Telecommuting's advantages sound like the perfect weapon for CIOs fighting to retain top IT staffers. But those plusses clearly aren't enough to spark a telecommuting revolution. IT executives cite improved recruitment, productivity boosts, decreased turnover and lower costs as the top advantages of telecommuting, according to a new report by IT research and advisory firm Computer Economics.

On top of those gems, 72 percent of respondents said telecommuting can reduce employee turnover.

Sounds like the panacea for many of the CIO's biggest woes, right? Then why is telecommuting still at a "moderate level of practice," in the firm's judgment?

Let's look at some of the numbers. First, it's necessary to note that more than half of the firms surveyed claim to be either partially (41 percent) or fully (12 percent) practicing telecommuting. The latter is more telling. "This suggests that many adopters are allowing telecommuting mostly on an ad-hoc basis and may have no formal policies in place," Computer Economics posits in the report.

It's equally important to note why that is. When asked about the disadvantages telecommuting brings, IT execs pointed to (by varying degrees) interference with communications, security issues, lowered morale in the office and reductions in quality and productivity. (A separate study found that IT departments don't exactly trust telecommuters.)

So it appears telecommuting is facing the big ol' battle of risk versus reward. And that's a shame.

So what'll it be, IT pros: will telecommuting help your company, or hurt it? What's your company's current stance on telecommuting?

 
 
 
 

15 Comments for "Telecommuting: Weighing the Pros and Cons"
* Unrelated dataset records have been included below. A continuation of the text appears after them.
-- ==== Sys2Proof/Laws/State.lean ====
section
/-! SUPPORT. One lemma per field per named update of the state, so that no later proof unfolds a record update. -/

namespace Sys2Proof.Machine

/-! ### `setPad` -/

@[simp] theorem setPad_cfg (s : State) (l : Line) (m : Pad) : (s.setPad l m).cfg = s.cfg := by cases l <;> rfl
@[simp] theorem setPad_link (s : State) (l : Line) (m : Pad) : (s.setPad l m).link = s.link := by cases l <;> rfl
@[simp] theorem setPad_configured (s : State) (l : Line) (m : Pad) : (s.setPad l m).configured = s.configured := by cases l <;> rfl
@[simp] theorem setPad_frame (s : State) (l : Line) (m : Pad) : (s.setPad l m).frame = s.frame := by cases l <;> rfl
@[simp] theorem setPad_gate (s : State) (l : Line) (m : Pad) : (s.setPad l m).gate = s.gate := by cases l <;> rfl
@[simp] theorem setPad_edgePending (s : State) (l : Line) (m : Pad) : (s.setPad l m).edgePending = s.edgePending := by cases l <;> rfl
@[simp] theorem setPad_clkDevLow (s : State) (l : Line) (m : Pad) : (s.setPad l m).clkDevLow = s.clkDevLow := by cases l <;> rfl
@[simp] theorem setPad_dataDevLow (s : State) (l : Line) (m : Pad) : (s.setPad l m).dataDevLow = s.dataDevLow := by cases l <;> rfl
@[simp] theorem setPad_inTxn (s : State) (l : Line) (m : Pad) : (s.setPad l m).inTxn = s.inTxn := by cases l <;> rfl
@[simp] theorem setPad_inHandler (s : State) (l : Line) (m : Pad) : (s.setPad l m).inHandler = s.inHandler := by cases l <;> rfl
@[simp] theorem setPad_txn (s : State) (l : Line) (m : Pad) : (s.setPad l m).txn = s.txn := by cases l <;> rfl
@[simp] theorem setPad_wb (s : State) (l : Line) (m : Pad) : (s.setPad l m).wb = s.wb := by cases l <;> rfl
@[simp] theorem setPad_rb (s : State) (l : Line) (m : Pad) : (s.setPad l m).rb = s.rb := by cases l <;> rfl
@[simp] theorem setPad_waitT0 (s : State) (l : Line) (m : Pad) : (s.setPad l m).waitT0 = s.waitT0 := by cases l <;> rfl
@[simp] theorem setPad_now (s : State) (l : Line) (m : Pad) : (s.setPad l m).now = s.now := by cases l <;> rfl
@[simp] theorem setPad_seq (s : State) (l : Line) (m : Pad) : (s.setPad l m).seq = s.seq := by cases l <;> rfl
@[simp] theorem setPad_op (s : State) (l : Line) (m : Pad) : (s.setPad l m).op = s.op := by cases l <;> rfl
@[simp] theorem setPad_suspended (s : State) (l : Line) (m : Pad) : (s.setPad l m).suspended = s.suspended := by cases l <;> rfl
@[simp] theorem setPad_syn (s : State) (l : Line) (m : Pad) : (s.setPad l m).syn = s.syn := by cases l <;> rfl
@[simp] theorem setPad_rxStream (s : State) (l : Line) (m : Pad) : (s.setPad l m).rxStream = s.rxStream := by cases l <;> rfl
@[simp] theorem setPad_diagLog (s : State) (l : Line) (m : Pad) : (s.setPad l m).diagLog = s.diagLog := by cases l <;> rfl
@[simp] theorem setPad_resultStream (s : State) (l : Line) (m : Pad) : (s.setPad l m).resultStream = s.resultStream := by cases l <;> rfl
@[simp] theorem setPad_inputs (s : State) (l : Line) (m : Pad) : (s.setPad l m).inputs = s.inputs := by cases l <;> rfl
@[simp] theorem setPad_draws (s : State) (l : Line) (m : Pad) : (s.setPad l m).draws = s.draws := by cases l <;> rfl
@[simp] theorem setPad_choices (s : State) (l : Line) (m : Pad) : (s.setPad l m).choices = s.choices := by cases l <;> rfl
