-- ==== Sys2Proof/Laws/Engine.lean ====
section
/-! SUPPORT. What the primitives of `read_byte_sync` and `write_byte` leave alone, field by field, and what an engine step can do. -/

namespace Sys2Proof.Machine

/-! ### `waitPoll` looks only -/

@[simp] theorem waitPoll_cfg (t : Level) (s : State) : (waitPoll t s).cfg = s.cfg := by
  obtain h | ⟨-, -, h⟩ := waitPoll_cases t s <;> simp [h]
@[simp] theorem waitPoll_link (t : Level) (s : State) : (waitPoll t s).link = s.link := by
  obtain h | ⟨-, -, h⟩ := waitPoll_cases t s <;> simp [h]
@[simp] theorem waitPoll_configured (t : Level) (s : State) : (waitPoll t s).configured = s.configured := by
  obtain h | ⟨-, -, h⟩ := waitPoll_cases t s <;> simp [h]
@[simp] theorem waitPoll_frame (t : Level) (s : State) : (waitPoll t s).frame = s.frame := by
  obtain h | ⟨-, -, h⟩ := waitPoll_cases t s <;> simp [h]
@[simp] theorem waitPoll_gate (t : Level) (s : State) : (waitPoll t s).gate = s.gate := by
  obtain h | ⟨-, -, h⟩ := waitPoll_cases t s <;> simp [h]
@[simp] theorem waitPoll_edgePending (t : Level) (s : State) : (waitPoll t s).edgePending = s.edgePending := by
  obtain h | ⟨-, -, h⟩ := waitPoll_cases t s <;> simp [h]
@[simp] theorem waitPoll_clkDevLow (t : Level) (s : State) : (waitPoll t s).clkDevLow = s.clkDevLow := by
  obtain h | ⟨-, -, h⟩ := waitPoll_cases t s <;> simp [h]
@[simp] theorem waitPoll_dataDevLow (t : Level) (s : State) : (waitPoll t s).dataDevLow = s.dataDevLow := by
  obtain h | ⟨-, -, h⟩ := waitPoll_cases t s <;> simp [h]
@[simp] theorem waitPoll_inTxn (t : Level) (s : State) : (waitPoll t s).inTxn = s.inTxn := by
  obtain h | ⟨-, -, h⟩ := waitPoll_cases t s <;> simp [h]
@[simp] theorem waitPoll_inHandler (t : Level) (s : State) : (waitPoll t s).inHandler = s.inHandler := by
  obtain h | ⟨-, -, h⟩ := waitPoll_cases t s <;> simp [h]
@[simp] theorem waitPoll_now (t : Level) (s : State) : (waitPoll t s).now = s.now := by
  obtain h | ⟨-, -, h⟩ := waitPoll_cases t s <;> simp [h]
@[simp] theorem waitPoll_seq (t : Level) (s : State) : (waitPoll t s).seq = s.seq := by
  obtain h | ⟨-, -, h⟩ := waitPoll_cases t s <;> simp [h]
@[simp] theorem waitPoll_op (t : Level) (s : State) : (waitPoll t s).op = s.op := by
  obtain h | ⟨-, -, h⟩ := waitPoll_cases t s <;> simp [h]
@[simp] theorem waitPoll_suspended (t : Level) (s : State) : (waitPoll t s).suspended = s.suspended := by
  obtain h | ⟨-, -, h⟩ := waitPoll_cases t s <;> simp [h]
@[simp] theorem waitPoll_syn (t : Level) (s : State) : (waitPoll t s).syn = s.syn := by
  obtain h | ⟨-, -, h⟩ := waitPoll_cases t s <;> simp [h]
@[simp] theorem waitPoll_rxStream (t : Level) (s : State) : (waitPoll t s).rxStream = s.rxStream := by
  obtain h | ⟨-, -, h⟩ := waitPoll_cases t s <;> simp [h]
@[simp] theorem waitPoll_resultStream (t : Level) (s : State) : (waitPoll t s).resultStream = s.resultStream := by
  obtain h | ⟨-, -, h⟩ := waitPoll_cases t s <;> simp [h]
@[simp] theorem waitPoll_inputs (t : Level) (s : State) : (waitPoll t s).inputs = s.inputs := by
  obtain h | ⟨-, -, h⟩ := waitPoll_cases t s <;> simp [h]
@[simp] theorem waitPoll_choices (t : Level) (s : State) : (waitPoll t s).choices = s.choices := by
  obtain h | ⟨-, -, h⟩ := waitPoll_cases t s <;> simp [h]
@[simp] theorem waitPoll_txn (t : Level) (s : State) : (waitPoll t s).txn = s.txn := by
  obtain h | ⟨-, -, h⟩ := waitPoll_cases t s <;> simp [h]
@[simp] theorem waitPoll_wb (t : Level) (s : State) : (waitPoll t s).wb = s.wb := by
  obtain h | ⟨-, -, h⟩ := waitPoll_cases t s <;> simp [h]
@[simp] theorem waitPoll_rb (t : Level) (s : State) : (waitPoll t s).rb = s.rb := by
  obtain h | ⟨-, -, h⟩ := waitPoll_cases t s <;> simp [h]
@[simp] theorem waitPoll_clkPad (t : Level) (s : State) : (waitPoll t s).clkPad = s.clkPad := by
  obtain h | ⟨-, -, h⟩ := waitPoll_cases t s <;> simp [h]
@[simp] theorem waitPoll_dataPad (t : Level) (s : State) : (waitPoll t s).dataPad = s.dataPad := by
  obtain h | ⟨-, -, h⟩ := waitPoll_cases t s <;> simp [h]
@[simp] theorem waitPoll_waitT0 (t : Level) (s : State) : (waitPoll t s).waitT0 = s.waitT0 := by
  obtain h | ⟨-, -, h⟩ := waitPoll_cases t s <;> simp [h]

/-! ### `readBit` writes `rb_byte`, `rb_parity` and the log (R158-R161) -/

@[simp] theorem readBit_cfg (k : Nat) (d : Level) (s : State) : (readBit k d s).cfg = s.cfg := by
  unfold readBit; split; · simp
  split; · rfl
  split <;> simp
@[simp] theorem readBit_link (k : Nat) (d : Level) (s : State) : (readBit k d s).link = s.link := by
  unfold readBit; split; · simp
  split; · rfl
  split <;> simp
@[simp] theorem readBit_configured (k : Nat) (d : Level) (s : State) : (readBit k d s).configured = s.configured := by
  unfold readBit; split; · simp
  split; · rfl
  split <;> simp
@[simp] theorem readBit_frame (k : Nat) (d : Level) (s : State) : (readBit k d s).frame = s.frame := by
  unfold readBit; split; · simp
  split; · rfl
  split <;> simp
@[simp] theorem readBit_gate (k : Nat) (d : Level) (s : State) : (readBit k d s).gate = s.gate := by
  unfold readBit; split; · simp
  split; · rfl
  split <;> simp
@[simp] theorem readBit_edgePending (k : Nat) (d : Level) (s : State) : (readBit k d s).edgePending = s.edgePending := by
  unfold readBit; split; · simp
  split; · rfl
  split <;> simp
@[simp] theorem readBit_clkDevLow (k : Nat) (d : Level) (s : State) : (readBit k d s).clkDevLow = s.clkDevLow := by
  unfold readBit; split; · simp
  split; · rfl
  split <;> simp
@[simp] theorem readBit_dataDevLow (k : Nat) (d : Level) (s : State) : (readBit k d s).dataDevLow = s.dataDevLow := by
  unfold readBit; split; · simp
  split; · rfl
  split <;> simp
@[simp] theorem readBit_inTxn (k : Nat) (d : Level) (s : State) : (readBit k d s).inTxn = s.inTxn := by
  unfold readBit; split; · simp
  split; · rfl
  split <;> simp
@[simp] theorem readBit_inHandler (k : Nat) (d : Level) (s : State) : (readBit k d s).inHandler = s.inHandler := by
  unfold readBit; split; · simp
  split; · rfl
  split <;> simp
@[simp] theorem readBit_now (k : Nat) (d : Level) (s : State) : (readBit k d s).now = s.now := by
  unfold readBit; split; · simp
  split; · rfl
  split <;> simp
@[simp] theorem readBit_seq (k : Nat) (d : Level) (s : State) : (readBit k d s).seq = s.seq := by
  unfold readBit; split; · simp
  split; · rfl
  split <;> simp
@[simp] theorem readBit_op (k : Nat) (d : Level) (s : State) : (readBit k d s).op = s.op := by
  unfold readBit; split; · simp
  split; · rfl
  split <;> simp
@[simp] theorem readBit_suspended (k : Nat) (d : Level) (s : State) : (readBit k d s).suspended = s.suspended := by
  unfold readBit; split; · simp
  split; · rfl
  split <;> simp
@[simp] theorem readBit_syn (k : Nat) (d : Level) (s : State) : (readBit k d s).syn = s.syn := by
  unfold readBit; split; · simp
  split; · rfl
  split <;> simp
@[simp] theorem readBit_rxStream (k : Nat) (d : Level) (s : State) : (readBit k d s).rxStream = s.rxStream := by
  unfold readBit; split; · simp
  split; · rfl
  split <;> simp
@[simp] theorem readBit_resultStream (k : Nat) (d : Level) (s : State) : (readBit k d s).resultStream = s.resultStream := by
  unfold readBit; split; · simp
  split; · rfl
  split <;> simp
@[simp] theorem readBit_inputs (k : Nat) (d : Level) (s : State) : (readBit k d s).inputs = s.inputs := by
  unfold readBit; split; · simp
  split; · rfl
  split <;> simp
@[simp] theorem readBit_choices (k : Nat) (d : Level) (s : State) : (readBit k d s).choices = s.choices := by
  unfold readBit; split; · simp
  split; · rfl
  split <;> simp
@[simp] theorem readBit_txn (k : Nat) (d : Level) (s : State) : (readBit k d s).txn = s.txn := by
  unfold readBit; split; · simp
  split; · rfl
  split <;> simp
@[simp] theorem readBit_wb (k : Nat) (d : Level) (s : State) : (readBit k d s).wb = s.wb := by
  unfold readBit; split; · simp
  split; · rfl
  split <;> simp
@[simp] theorem readBit_clkPad (k : Nat) (d : Level) (s : State) : (readBit k d s).clkPad = s.clkPad := by
  unfold readBit; split; · simp
  split; · rfl
  split <;> simp
@[simp] theorem readBit_dataPad (k : Nat) (d : Level) (s : State) : (readBit k d s).dataPad = s.dataPad := by
  unfold readBit; split; · simp
  split; · rfl
  split <;> simp
@[simp] theorem readBit_waitT0 (k : Nat) (d : Level) (s : State) : (readBit k d s).waitT0 = s.waitT0 := by
  unfold readBit; split; · simp
  split; · rfl
  split <;> simp
@[simp] theorem readBit_draws (k : Nat) (d : Level) (s : State) : (readBit k d s).draws = s.draws := by
  unfold readBit; split; · simp
  split; · rfl
  split <;> simp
  • William B. Richards III January 28, 2009 9:52 am

    I have been involved with telecommuting strategy and support at my company for many, many years and am entering my third year as a full time virtual. Telecommuting accomplishes two important goals for my company: a) Real estate cost reduction. Our analysis shows that not providing a cube to an associate saves >$9k/year. When you factor in expense reimbursement for phone and Internet connection it settles down to just over $8K. Still a great deal for the company (we are moving to VOIP so phone reimbursement goes away). b) Associate engagement. This is a no-cost way to really boost engagement scores - for those who can adapt to full-time telecommuting. My company has a formal telecommuting policy and application process with very reasonable reimbursement limits. I was key in creating these policies and can tell you it took a lot of work to get there. I agree with the earlier postings. This is not for everyone and is not an easy endeavor; significant discipline is required. A separate office space is a must. My office is at one end of the house in a converted bedroom, nice and quiet. You must train yourself to think: if I could not do it in the office I cannot do it in a home office. Otherwise the distractions -- such as an inviting hot tub on the deck -- can lead you astray. As to productivity, I can get done in 40 hours what used to take me >60 in the office at HQ. Much of what I do requires quality, quiet intense focus time and this fits perfectly with a home office. My experience shows a three-month transition period before you are 100% productive; then it just goes up after that. The one thing I did not expect was how much I would miss the office social interaction. At first that hurt a lot. Another thing to consider is that becoming a full-time virtual pretty much kills any chance for career advancement. In my case and at this late stage of my career it was worth it. I have a lot of experience in both the strategic and operational areas of telecommuting. Feel free to contact me if I can be of any assistance - bill.richards@hewitt.com

  • Bill Bell September 22, 2008 9:51 am

    I have been telecommuting since 2001, and full time since 2003. The experience has been a complete success for both work accomplishment (corporate HQ in metro DC area), and blend of active lifestyle which I enjoy at the beach in NC. A key success I found was having an "office" separated from my main house. When I married in 2005, I had a separate building built on my property to house my office. Its more like a "shed," but has all the amenities of a regular office (telephone/cable lines, electric, HVAC, etc), including bamboo floors and windows looking out at pine forest! It's a completely separate area from the home, and allows me distinct space for work, free from distractions that may be found in the home, especially when sharing the house with another. At about $7,000 to build, it was a great investment to fully take advantage of teleworking. Given current fuel prices and the commute many face with the daily traffic grind to and from the regular office, the "shed" likely paid for itself in less than a year! Plus, what better commute than to leave the door, walk down the steps, turn left, and follow the wooden walkway to the "office!"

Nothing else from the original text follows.